Security is a quantity that is difficult to measure.
What are we secure against, under what conditions, and to what degree? How well does the workforce master digital self-defense as a “human firewall”? IT security managers in particular face major challenges here, both in protecting the company against cyber attacks and in making investment decisions. The return on investment can usually only be determined very imprecisely, which makes it difficult to justify budget demands.
Benchmark based on academic research.
For the area of social engineering and phishing awareness, IT-Seal has developed a benchmark based on academic research and applied for a patent. This determines what state is considered “secure.” A company can now be concretely evaluated based on the behavior its workforce exhibits in the face of targeted attacks. The response to social engineering attacks is measured and the results are then compared with the company defined as “safe”. This concept creates transparency and comparability.
The Employee Security Index (ESI®) makes security measurable.
As part of our social engineering simulations, we have packaged this concept into a key figure, the Employee Security Index (ESI®). This provides a quick and easy-to-understand measure of employee security within the company. Based on the current state of research and our experience with phishing simulations in companies from a wide range of industries, we have derived tolerance values for the behavior of employees in the face of social engineering attacks. The tolerance value in each case depends on the preparation time an attacker has to spend for the corresponding attack.
At the interface between absolute security and feasibility, a company defined as “secure” achieves an ESI® of 90 on a scale of 0-100. After defining an individual Target-ESI®, our customer company can, on the one hand, continuously check the target value. On the other hand, the ESI® can also be determined for subgroups. Who is safer, sales or HR, and how does management compare to accounting? This information is valuable when it comes to further targeted measures such as training.
IT security awareness: complexity in a number.

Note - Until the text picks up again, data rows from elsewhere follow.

section SetBuBytes
variable (s : State) (v : Nat)
@[simp] theorem State.setBuBytes_bpStatus : (s.setBuBytes v).bpStatus = s.bpStatus := rfl
@[simp] theorem State.setBuBytes_bpBuf : (s.setBuBytes v).bpBuf = s.bpBuf := rfl
@[simp] theorem State.setBuBytes_bpFree : (s.setBuBytes v).bpFree = s.bpFree := rfl
@[simp] theorem State.setBuBytes_bpBytes : (s.setBuBytes v).bpBytes = s.bpBytes := rfl
@[simp] theorem State.setBuBytes_buStatus : (s.setBuBytes v).buStatus = s.buStatus := rfl
@[simp] theorem State.setBuBytes_buBuf : (s.setBuBytes v).buBuf = s.buBuf := rfl
@[simp] theorem State.setBuBytes_buAvail : (s.setBuBytes v).buAvail = s.buAvail := rfl
@[simp] theorem State.setBuBytes_buBytes : (s.setBuBytes v).buBytes = v := rfl
@[simp] theorem State.setBuBytes_freq : (s.setBuBytes v).freq = s.freq := rfl
@[simp] theorem State.setBuBytes_tree : (s.setBuBytes v).tree = s.tree := rfl
@[simp] theorem State.setBuBytes_code : (s.setBuBytes v).code = s.code := rfl
@[simp] theorem State.setBuBytes_heLen : (s.setBuBytes v).heLen = s.heLen := rfl
@[simp] theorem State.setBuBytes_hdRemaining : (s.setBuBytes v).hdRemaining = s.hdRemaining := rfl
@[simp] theorem State.setBuBytes_sink : (s.setBuBytes v).sink = s.sink := rfl
@[simp] theorem State.setBuBytes_src : (s.setBuBytes v).src = s.src := rfl
@[simp] theorem State.setBuBytes_rawIn : (s.setBuBytes v).rawIn = s.rawIn := rfl
@[simp] theorem State.setBuBytes_rawOut : (s.setBuBytes v).rawOut = s.rawOut := rfl
@[simp] theorem State.setBuBytes_result : (s.setBuBytes v).result = s.result := rfl
@[simp] theorem State.setBuBytes_params : (s.setBuBytes v).params = s.params := rfl
@[simp] theorem State.setBuBytes_inbox : (s.setBuBytes v).inbox = s.inbox := rfl
@[simp] theorem State.setBuBytes_host : (s.setBuBytes v).host = s.host := rfl
end SetBuBytes

section SetFreq
variable (s : State) (v : Vector Word32 256)
@[simp] theorem State.setFreq_bpStatus : (s.setFreq v).bpStatus = s.bpStatus := rfl
@[simp] theorem State.setFreq_bpBuf : (s.setFreq v).bpBuf = s.bpBuf := rfl
@[simp] theorem State.setFreq_bpFree : (s.setFreq v).bpFree = s.bpFree := rfl
@[simp] theorem State.setFreq_bpBytes : (s.setFreq v).bpBytes = s.bpBytes := rfl
@[simp] theorem State.setFreq_buStatus : (s.setFreq v).buStatus = s.buStatus := rfl
@[simp] theorem State.setFreq_buBuf : (s.setFreq v).buBuf = s.buBuf := rfl
@[simp] theorem State.setFreq_buAvail : (s.setFreq v).buAvail = s.buAvail := rfl
@[simp] theorem State.setFreq_buBytes : (s.setFreq v).buBytes = s.buBytes := rfl
@[simp] theorem State.setFreq_freq : (s.setFreq v).freq = v := rfl
@[simp] theorem State.setFreq_tree : (s.setFreq v).tree = s.tree := rfl
@[simp] theorem State.setFreq_code : (s.setFreq v).code = s.code := rfl
@[simp] theorem State.setFreq_heLen : (s.setFreq v).heLen = s.heLen := rfl
@[simp] theorem State.setFreq_hdRemaining : (s.setFreq v).hdRemaining = s.hdRemaining := rfl
@[simp] theorem State.setFreq_sink : (s.setFreq v).sink = s.sink := rfl
@[simp] theorem State.setFreq_src : (s.setFreq v).src = s.src := rfl
@[simp] theorem State.setFreq_rawIn : (s.setFreq v).rawIn = s.rawIn := rfl
@[simp] theorem State.setFreq_rawOut : (s.setFreq v).rawOut = s.rawOut := rfl
@[simp] theorem State.setFreq_result : (s.setFreq v).result = s.result := rfl
@[simp] theorem State.setFreq_params : (s.setFreq v).params = s.params := rfl
@[simp] theorem State.setFreq_inbox : (s.setFreq v).inbox = s.inbox := rfl
@[simp] theorem State.setFreq_host : (s.setFreq v).host = s.host := rfl
end SetFreq

section SetTree
variable (s : State) (v : Option Tree)
@[simp] theorem State.setTree_bpStatus : (s.setTree v).bpStatus = s.bpStatus := rfl
@[simp] theorem State.setTree_bpBuf : (s.setTree v).bpBuf = s.bpBuf := rfl
@[simp] theorem State.setTree_bpFree : (s.setTree v).bpFree = s.bpFree := rfl
@[simp] theorem State.setTree_bpBytes : (s.setTree v).bpBytes = s.bpBytes := rfl
@[simp] theorem State.setTree_buStatus : (s.setTree v).buStatus = s.buStatus := rfl
@[simp] theorem State.setTree_buBuf : (s.setTree v).buBuf = s.buBuf := rfl
@[simp] theorem State.setTree_buAvail : (s.setTree v).buAvail = s.buAvail := rfl
@[simp] theorem State.setTree_buBytes : (s.setTree v).buBytes = s.buBytes := rfl
@[simp] theorem State.setTree_freq : (s.setTree v).freq = s.freq := rfl
@[simp] theorem State.setTree_tree : (s.setTree v).tree = v := rfl
@[simp] theorem State.setTree_code : (s.setTree v).code = s.code := rfl
@[simp] theorem State.setTree_heLen : (s.setTree v).heLen = s.heLen := rfl
@[simp] theorem State.setTree_hdRemaining : (s.setTree v).hdRemaining = s.hdRemaining := rfl
@[simp] theorem State.setTree_sink : (s.setTree v).sink = s.sink := rfl
@[simp] theorem State.setTree_src : (s.setTree v).src = s.src := rfl
@[simp] theorem State.setTree_rawIn : (s.setTree v).rawIn = s.rawIn := rfl
@[simp] theorem State.setTree_rawOut : (s.setTree v).rawOut = s.rawOut := rfl
@[simp] theorem State.setTree_result : (s.setTree v).result = s.result := rfl
@[simp] theorem State.setTree_params : (s.setTree v).params = s.params := rfl
@[simp] theorem State.setTree_inbox : (s.setTree v).inbox = s.inbox := rfl
@[simp] theorem State.setTree_host : (s.setTree v).host = s.host := rfl
end SetTree

section SetCode
variable (s : State) (v : Vector (Option Bits) 256)
@[simp] theorem State.setCode_bpStatus : (s.setCode v).bpStatus = s.bpStatus := rfl
@[simp] theorem State.setCode_bpBuf : (s.setCode v).bpBuf = s.bpBuf := rfl
@[simp] theorem State.setCode_bpFree : (s.setCode v).bpFree = s.bpFree := rfl
@[simp] theorem State.setCode_bpBytes : (s.setCode v).bpBytes = s.bpBytes := rfl
@[simp] theorem State.setCode_buStatus : (s.setCode v).buStatus = s.buStatus := rfl
@[simp] theorem State.setCode_buBuf : (s.setCode v).buBuf = s.buBuf := rfl
@[simp] theorem State.setCode_buAvail : (s.setCode v).buAvail = s.buAvail := rfl
@[simp] theorem State.setCode_buBytes : (s.setCode v).buBytes = s.buBytes := rfl
@[simp] theorem State.setCode_freq : (s.setCode v).freq = s.freq := rfl
@[simp] theorem State.setCode_tree : (s.setCode v).tree = s.tree := rfl
@[simp] theorem State.setCode_code : (s.setCode v).code = v := rfl
@[simp] theorem State.setCode_heLen : (s.setCode v).heLen = s.heLen := rfl
@[simp] theorem State.setCode_hdRemaining : (s.setCode v).hdRemaining = s.hdRemaining := rfl
@[simp] theorem State.setCode_sink : (s.setCode v).sink = s.sink := rfl
@[simp] theorem State.setCode_src : (s.setCode v).src = s.src := rfl
@[simp] theorem State.setCode_rawIn : (s.setCode v).rawIn = s.rawIn := rfl
@[simp] theorem State.setCode_rawOut : (s.setCode v).rawOut = s.rawOut := rfl
@[simp] theorem State.setCode_result : (s.setCode v).result = s.result := rfl
@[simp] theorem State.setCode_params : (s.setCode v).params = s.params := rfl
@[simp] theorem State.setCode_inbox : (s.setCode v).inbox = s.inbox := rfl
@[simp] theorem State.setCode_host : (s.setCode v).host = s.host := rfl
end SetCode

section SetHeLen
variable (s : State) (v : Word32)
@[simp] theorem State.setHeLen_bpStatus : (s.setHeLen v).bpStatus = s.bpStatus := rfl
@[simp] theorem State.setHeLen_bpBuf : (s.setHeLen v).bpBuf = s.bpBuf := rfl
@[simp] theorem State.setHeLen_bpFree : (s.setHeLen v).bpFree = s.bpFree := rfl
@[simp] theorem State.setHeLen_bpBytes : (s.setHeLen v).bpBytes = s.bpBytes := rfl
@[simp] theorem State.setHeLen_buStatus : (s.setHeLen v).buStatus = s.buStatus := rfl
@[simp] theorem State.setHeLen_buBuf : (s.setHeLen v).buBuf = s.buBuf := rfl
@[simp] theorem State.setHeLen_buAvail : (s.setHeLen v).buAvail = s.buAvail := rfl
@[simp] theorem State.setHeLen_buBytes : (s.setHeLen v).buBytes = s.buBytes := rfl
@[simp] theorem State.setHeLen_freq : (s.setHeLen v).freq = s.freq := rfl
@[simp] theorem State.setHeLen_tree : (s.setHeLen v).tree = s.tree := rfl
@[simp] theorem State.setHeLen_code : (s.setHeLen v).code = s.code := rfl
@[simp] theorem State.setHeLen_heLen : (s.setHeLen v).heLen = v := rfl
@[simp] theorem State.setHeLen_hdRemaining : (s.setHeLen v).hdRemaining = s.hdRemaining := rfl
@[simp] theorem State.setHeLen_sink : (s.setHeLen v).sink = s.sink := rfl
@[simp] theorem State.setHeLen_src : (s.setHeLen v).src = s.src := rfl
@[simp] theorem State.setHeLen_rawIn : (s.setHeLen v).rawIn = s.rawIn := rfl
@[simp] theorem State.setHeLen_rawOut : (s.setHeLen v).rawOut = s.rawOut := rfl
@[simp] theorem State.setHeLen_result : (s.setHeLen v).result = s.result := rfl
@[simp] theorem State.setHeLen_params : (s.setHeLen v).params = s.params := rfl
@[simp] theorem State.setHeLen_inbox : (s.setHeLen v).inbox = s.inbox := rfl
@[simp] theorem State.setHeLen_host : (s.setHeLen v).host = s.host := rfl
end SetHeLen

section SetHdRemaining
variable (s : State) (v : Word32)
@[simp] theorem State.setHdRemaining_bpStatus : (s.setHdRemaining v).bpStatus = s.bpStatus := rfl
@[simp] theorem State.setHdRemaining_bpBuf : (s.setHdRemaining v).bpBuf = s.bpBuf := rfl
@[simp] theorem State.setHdRemaining_bpFree : (s.setHdRemaining v).bpFree = s.bpFree := rfl
@[simp] theorem State.setHdRemaining_bpBytes : (s.setHdRemaining v).bpBytes = s.bpBytes := rfl
@[simp] theorem State.setHdRemaining_buStatus : (s.setHdRemaining v).buStatus = s.buStatus := rfl
@[simp] theorem State.setHdRemaining_buBuf : (s.setHdRemaining v).buBuf = s.buBuf := rfl
@[simp] theorem State.setHdRemaining_buAvail : (s.setHdRemaining v).buAvail = s.buAvail := rfl
@[simp] theorem State.setHdRemaining_buBytes : (s.setHdRemaining v).buBytes = s.buBytes := rfl
@[simp] theorem State.setHdRemaining_freq : (s.setHdRemaining v).freq = s.freq := rfl
@[simp] theorem State.setHdRemaining_tree : (s.setHdRemaining v).tree = s.tree := rfl
@[simp] theorem State.setHdRemaining_code : (s.setHdRemaining v).code = s.code := rfl
@[simp] theorem State.setHdRemaining_heLen : (s.setHdRemaining v).heLen = s.heLen := rfl
@[simp] theorem State.setHdRemaining_hdRemaining : (s.setHdRemaining v).hdRemaining = v := rfl
@[simp] theorem State.setHdRemaining_sink : (s.setHdRemaining v).sink = s.sink := rfl
@[simp] theorem State.setHdRemaining_src : (s.setHdRemaining v).src = s.src := rfl
@[simp] theorem State.setHdRemaining_rawIn : (s.setHdRemaining v).rawIn = s.rawIn := rfl
@[simp] theorem State.setHdRemaining_rawOut : (s.setHdRemaining v).rawOut = s.rawOut := rfl
@[simp] theorem State.setHdRemaining_result : (s.setHdRemaining v).result = s.result := rfl
@[simp] theorem State.setHdRemaining_params : (s.setHdRemaining v).params = s.params := rfl
@[simp] theorem State.setHdRemaining_inbox : (s.setHdRemaining v).inbox = s.inbox := rfl
@[simp] theorem State.setHdRemaining_host : (s.setHdRemaining v).host = s.host := rfl
end SetHdRemaining

section SetSink
variable (s : State) (v : Sink)
@[simp] theorem State.setSink_bpStatus : (s.setSink v).bpStatus = s.bpStatus := rfl
@[simp] theorem State.setSink_bpBuf : (s.setSink v).bpBuf = s.bpBuf := rfl
@[simp] theorem State.setSink_bpFree : (s.setSink v).bpFree = s.bpFree := rfl
@[simp] theorem State.setSink_bpBytes : (s.setSink v).bpBytes = s.bpBytes := rfl
@[simp] theorem State.setSink_buStatus : (s.setSink v).buStatus = s.buStatus := rfl
@[simp] theorem State.setSink_buBuf : (s.setSink v).buBuf = s.buBuf := rfl
@[simp] theorem State.setSink_buAvail : (s.setSink v).buAvail = s.buAvail := rfl
@[simp] theorem State.setSink_buBytes : (s.setSink v).buBytes = s.buBytes := rfl
@[simp] theorem State.setSink_freq : (s.setSink v).freq = s.freq := rfl
@[simp] theorem State.setSink_tree : (s.setSink v).tree = s.tree := rfl
@[simp] theorem State.setSink_code : (s.setSink v).code = s.code := rfl
@[simp] theorem State.setSink_heLen : (s.setSink v).heLen = s.heLen := rfl
@[simp] theorem State.setSink_hdRemaining : (s.setSink v).hdRemaining = s.hdRemaining := rfl
@[simp] theorem State.setSink_sink : (s.setSink v).sink = v := rfl
@[simp] theorem State.setSink_src : (s.setSink v).src = s.src := rfl
@[simp] theorem State.setSink_rawIn : (s.setSink v).rawIn = s.rawIn := rfl
@[simp] theorem State.setSink_rawOut : (s.setSink v).rawOut = s.rawOut := rfl
@[simp] theorem State.setSink_result : (s.setSink v).result = s.result := rfl
@[simp] theorem State.setSink_params : (s.setSink v).params = s.params := rfl
@[simp] theorem State.setSink_inbox : (s.setSink v).inbox = s.inbox := rfl
@[simp] theorem State.setSink_host : (s.setSink v).host = s.host := rfl
end SetSink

Phishing can range from easily identifiable mass emails to tailored spear phishing. Therefore, the concrete calculation of ESI® is not done by simply measuring and comparing click rates. In our Awareness Academy, we simulate attack scenarios of different difficulty levels. The resulting click rates are evaluated differently to reflect the prevailing security standard as accurately as possible. Time progression, group results, objectives and recommended actions can all be displayed by the ESI® – via the API also directly in the SOC (Security Operations Center) of our customers. This makes the complex issue of human security awareness measurable on a scale of 1 to 100. And communicable: Both the management and the employees are happy about a jointly achieved value of 87.